From: Merlin Moncure <mmoncure(at)gmail(dot)com>
To: Kevin Grittner <kgrittn(at)ymail(dot)com>
Cc: Andres Freund <andres(at)2ndquadrant(dot)com>, Robert Haas <robertmhaas(at)gmail(dot)com>, Josh Berkus <josh(at)agliodbs(dot)com>, "pgsql-hackers(at)postgresql(dot)org" <pgsql-hackers(at)postgresql(dot)org>
Subject: Re: proposal: Set effective_cache_size to greater of .conf value, shared_buffers
Date: 2013-09-13 21:10:04
Message-ID: CAHyXU0yvKy2jgqPWO1ZdYSdVuH6YS_H==RDZ0jxuGCEOk-q1cw@mail.gmail.com
Views: Raw Message | Whole Thread | Download mbox | Resend email
Thread:
Lists: pgsql-hackers

On Fri, Sep 13, 2013 at 4:04 PM, Kevin Grittner <kgrittn(at)ymail(dot)com> wrote:
> Andres Freund <andres(at)2ndquadrant(dot)com> wrote:
>
>> Absolutely not claiming the contrary. I think it sucks that we
>> couldn't fully figure out what's happening in detail.

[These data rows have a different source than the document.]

-- ==== Sys2Proof/Machine/State.lean ====
section
/-! DEFINITION. The state of the block as plain data: every register, FIFO, buffer, counter, mode and pin the manual
gives the device, and the queue of commands that wait. The default of a field is its value right after reset
(`State.reset` takes every default); INVENTORY.md lists the fields with the rule that names each. Times are absolute
Lighthouse cycles of 2.5 ns (`now`), or sixteenths of a cycle where a field says t16. Registers a rule computes from
other state (read-only summaries, configuration words loaded from image records) are computed where they are read
(Regs.lean) and have no second home here. -/

namespace Sys2Proof.Machine

/-- A read of the memory map is answered, refused, or ends the machine: the faults of the block. -/
inductive Fault where
  /-- No path of the model raises it: the manual names no event that stops the block as a whole. Safe. -/
  | none
deriving DecidableEq, Repr

/-- Why a command has no meaning. -/
inductive Refusal where
  /-- The dispatch answers it for a row without a meaning. Safe. -/
  | notModelled (mnemonic : String)
deriving DecidableEq, Repr

/-! ## Commands, answers, configuration -/

/-- The Keeper's answer to the last register access or command (R504 to R506). -/
structure Access where
  status : Nat := 0
  ucode  : Nat := 0
  idx    : BitVec 16 := 0xFFFF
  data   : List Word := []
deriving DecidableEq, Repr, Inhabited

/-- One record of a structural section (R45): its section type, its RTYPE and its payload words. -/
structure Rec where
  sect  : Nat
  rtype : Nat
  w     : List Word
deriving DecidableEq, Repr, Inhabited

/-- A page with content (R48): its place and the words of its page header. -/
structure PageHdr where
  die  : Die
  lane : Nat
  page : Nat
  w0   : Word
  w1   : Word
  w2   : Word
deriving DecidableEq, Repr, Inhabited

/-- The running image (R41 to R51), as loaded at start-up. -/
structure Image where
  valid    : Bool := false
  runslot  : Nat := 3
  seq      : Word := 0
  floor    : Word := 0
  hash     : List Word := List.replicate 8 0
  recs     : List Rec := []
  safety   : List Byte := []
  sbcrc    : Word := 0
  pages    : List PageHdr := []
  engines  : List (Die × Nat) := []
deriving DecidableEq, Repr, Inhabited

/-- One entry of the key table (R53): state 0 EMPTY, 1 ACTIVE, 2 REVOKED; roles IMAGE, SAFETY, STAGE in bits 0 to 2;
the public key x then y, 64 bytes big-endian. -/
structure KeyEntry where
  state : Nat := 0
  roles : BitVec 3 := 0
  xy    : List Byte := []
deriving DecidableEq, Repr, Inhabited

/-- The boot record (R55, R58, R522). -/
structure Boot where
  prefer    : Bool := false
  trial     : Bool := false
  attempted : Bool := false
  floor     : Word := 0
  isSealed  : Bool := false
deriving DecidableEq, Repr, Inhabited

/-- One of the two stored copies of the key table: its generation count and whether its CRC-32 is good (R40, R53). -/
structure KeyCopy where
  gen   : Nat := 0
  crcOk : Bool := true
  keys  : List KeyEntry := List.replicate 4 {}
deriving DecidableEq, Repr, Inhabited

/-- One of the two stored copies of the boot record: its generation count and whether its CRC-32 is good (R40, R58). -/
structure BootCopy where
  gen   : Nat := 0
  crcOk : Bool := true
  boot  : Boot := {}
deriving DecidableEq, Repr, Inhabited

/-- What the boot area says: the boot record and the key table (R40). -/
structure BootArea where
  boot  : Boot := {}
  keys  : List KeyEntry := List.replicate 4 {}
deriving DecidableEq, Repr, Inhabited

/-- What the non-volatile store keeps beside the bytes of the slots and the logs, which stand in `State.mem` (R38):
the key table and the boot record in two copies each, the lockout record (R358), the fault-log and lamp-hours-log positions (R521, R465), the lamp-hours
baselines by quantity and instance (R461; a leg's t_on and t_off, or τ_0) and those of the resolver amplitudes with the image
they belong to, and the physical condition of its 64-bit words: `flips` the number of stored bits in error of a word
(R39), `worn` the words that no longer take a write. -/
structure Nv where
  keysA    : KeyCopy := {}
  keysB    : KeyCopy := {}
  bootA    : BootCopy := {}
  bootB    : BootCopy := {}
  lockRec  : Bool := false
  logNext  : Nat := 0
  lseq     : Nat := 0
  lampPos  : Nat := 0
  lampBase : List (Nat × Nat × Rat × Rat) := []
  resBase  : List (Option Nat) := [none, none]
  resHash  : List Word := []
  flips    : List (Nat × Nat) := []
  worn     : List Nat := []
  returned : List Word := []
deriving DecidableEq, Repr

/-- A staged item being written (R63): a page with its entries, or a parameter block. -/
inductive StageItem where
  | page  (hdr : PageHdr) (bytes : List Byte)
  | param (die : Die) (engine : Nat) (words : List Word)
deriving DecidableEq, Repr

/-- Image management in the Keeper (R58 to R65). -/
structure ImgMgr where
  lastCause  : Nat := 0
  err        : Word := 0
  slotStat   : Word := 0
  fallback   : Bool := false
  noImage    : Bool := true
  staging    : Bool := false
  items      : List StageItem := []
  params     : List (Die × Nat × List Word) := []
  stagedEngs : List (Die × Nat) := []
  stageBuf   : List (Nat × Byte) := []
  checked    : List Bool := [false, false]
  repeated   : Bool := false
deriving DecidableEq, Repr, Inhabited

/-! ## System, supplies, clocks (chapters 01 and 19) -/

/-- Start-up, reset and sleep. -/
structure Sys where
  step      : Nat := 1
  halt      : Bool := false
  haltStep  : Nat := 0
  ready     : Bool := false
  dsReady   : Bool := false
  sleepAcc  : Bool := false
  sleepAt   : Nat := 0
  sleepStep : Nat := 0
  asleep    : Bool := false
  wakePend  : Bool := false
  wakePin   : Bool := true
  wakeUnres : Bool := true
  wakeReq   : Bool := true
  resetLow  : Bool := true
  resetUnres : Bool := true
  csReset   : Bool := true
  dsPor     : Bool := true
  dsBoot    : Bool := true
  dsUp      : Bool := false
  fwFail    : Bool := false
  keeperUp  : Bool := false
  rstCause  : Word := 1
  wkCnt     : Word := 0
  sysEvt    : Word := 0
  almask    : Word := 6
  stepT     : Word := 0
  stepStart : Nat := 0
  validAt   : Nat := 0
  dsStartAt : Nat := 0
  protPath  : Bool := false
deriving DecidableEq, Repr, Inhabited

/-- The supply monitors (R530 to R532): bit = supply code in range; `since` until when a supply that came back still counts as
out of range; `vwkLow` while VWK is below its power-on threshold. -/
structure Supply where
  vwkLow   : Bool := false
  csOk     : BitVec 12 := 0
  dsOk     : BitVec 12 := 0
  dsSeen   : BitVec 12 := 0
  since    : List Nat := List.replicate 12 0
deriving DecidableEq, Repr, Inhabited

/-- The clock monitor and the PLLs (R26, R28). -/
structure Clocks where
  xtalOk  : Bool := false
  csLock  : Bool := false
  dsLock  : Bool := false
  wrMism  : Bool := false
  clkDev  : BitVec 16 := 0
  wrTxOff : Bool := false
  winAt   : Nat := 0
deriving DecidableEq, Repr, Inhabited

/-! ## The crossing (chapter 01) -/

/-- A DS fault event: the four fragment words of R16. -/
structure DsEvent where
  w0 : Word
  w1 : Word
  w2 : Word
  w3 : Word
deriving DecidableEq, Repr, Inhabited

/-- One beam slot of a superframe (R12, R132). -/
structure Snap where
  p0     : Word := 0
  speed  : Word := 0
  t0     : Word := 0
  cyc    : BitVec 16 := 0
  status : BitVec 16 := 0x8000
deriving DecidableEq, Repr, Inhabited

/-- What a DS superframe carried, kept until it is judged (R16): its start, its count, the event (its number in order of
sending) and the fragment, and its converter stage commands. -/
structure SentFrag where
  at_   : Nat
  count : BitVec 16
  evno  : Option Nat
  frag  : Nat
  cmd   : BitVec 8
deriving DecidableEq, Repr, Inhabited

/-- A DS fault event that has started (R16): its number, whether it is a QOVF event, its words. -/
structure FlyEvent where
  no  : Nat
  ovf : Bool
  ev  : DsEvent
deriving DecidableEq, Repr, Inhabited

/-- One die's end of the crossing: sender and receiver, `up` once trained. `acks` are the last accepted superframes with the cycle each was
accepted in, newest first; `rxAt` the start of the last superframe that arrived, `lane` the first lane that reported a
violation since the last acceptance (4: none); `sendNo` and `rxNo` the number, counted without end from training, of the next
superframe to send and of the last one accepted; `snaps` the snapshots of each beam that wait for their adoption cycle. -/
structure Link where
  up         : Bool := false
  sendCount  : BitVec 16 := 0
  sendNo     : Nat := 0
  sendAt     : Nat := 0
  sent       : List Byte := []
  lastCount  : BitVec 16 := 0
  haveCount  : Bool := false
  rxNo       : Nat := 0
  acceptAt   : Nat := 0
  acks       : List (Nat × Byte) := []
  rejected   : List (BitVec 16) := []
  lane       : Nat := 4
  loss       : Bool := false
  aligned    : Bool := false
  errCnt     : Word := 0
  rxAt       : Nat := 0
  snaps      : List (List (Nat × Snap)) := List.replicate 8 []
  safeAlive  : BitVec 4 := 0
  safeSendAt : Nat := 0
  safeSent   : List Byte := []
  rxAlive    : Option (BitVec 4) := none
  safeGoodAt : Nat := 0
  safeRxAt   : Nat := 0
  safeRx     : List Byte := []
  safeUp     : Bool := false
  safeLoss   : Bool := false
  safeErrCnt : Word := 0
deriving DecidableEq, Repr, Inhabited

I'd love to
>> get my hand on a setup where it can be reliably reproduced.
>
> I have seen two completely different causes for symptoms like this,
> and I suspect that these aren't the only two.
>
> (1) The dirty page avalanche: PostgreSQL hangs on to a large
> number of dirty buffers and then dumps a lot of them at once. The
> OS does the same. When PostgreSQL dumps its buffers to the OS it
> pushes the OS over a "tipping point" where it is writing dirty
> buffers too fast for the controller's BBU cache to absorb them.
> Everything freezes until the controller writes and accepts OS
> writes for a lot of data. This can take several minutes, during
> which time the database seems "frozen". Cure is some combination
> of these: reduce shared_buffers, make the background writer more
> aggressive, checkpoint more often, make the OS dirty page writing
> more aggressive, add more BBU RAM to the controller.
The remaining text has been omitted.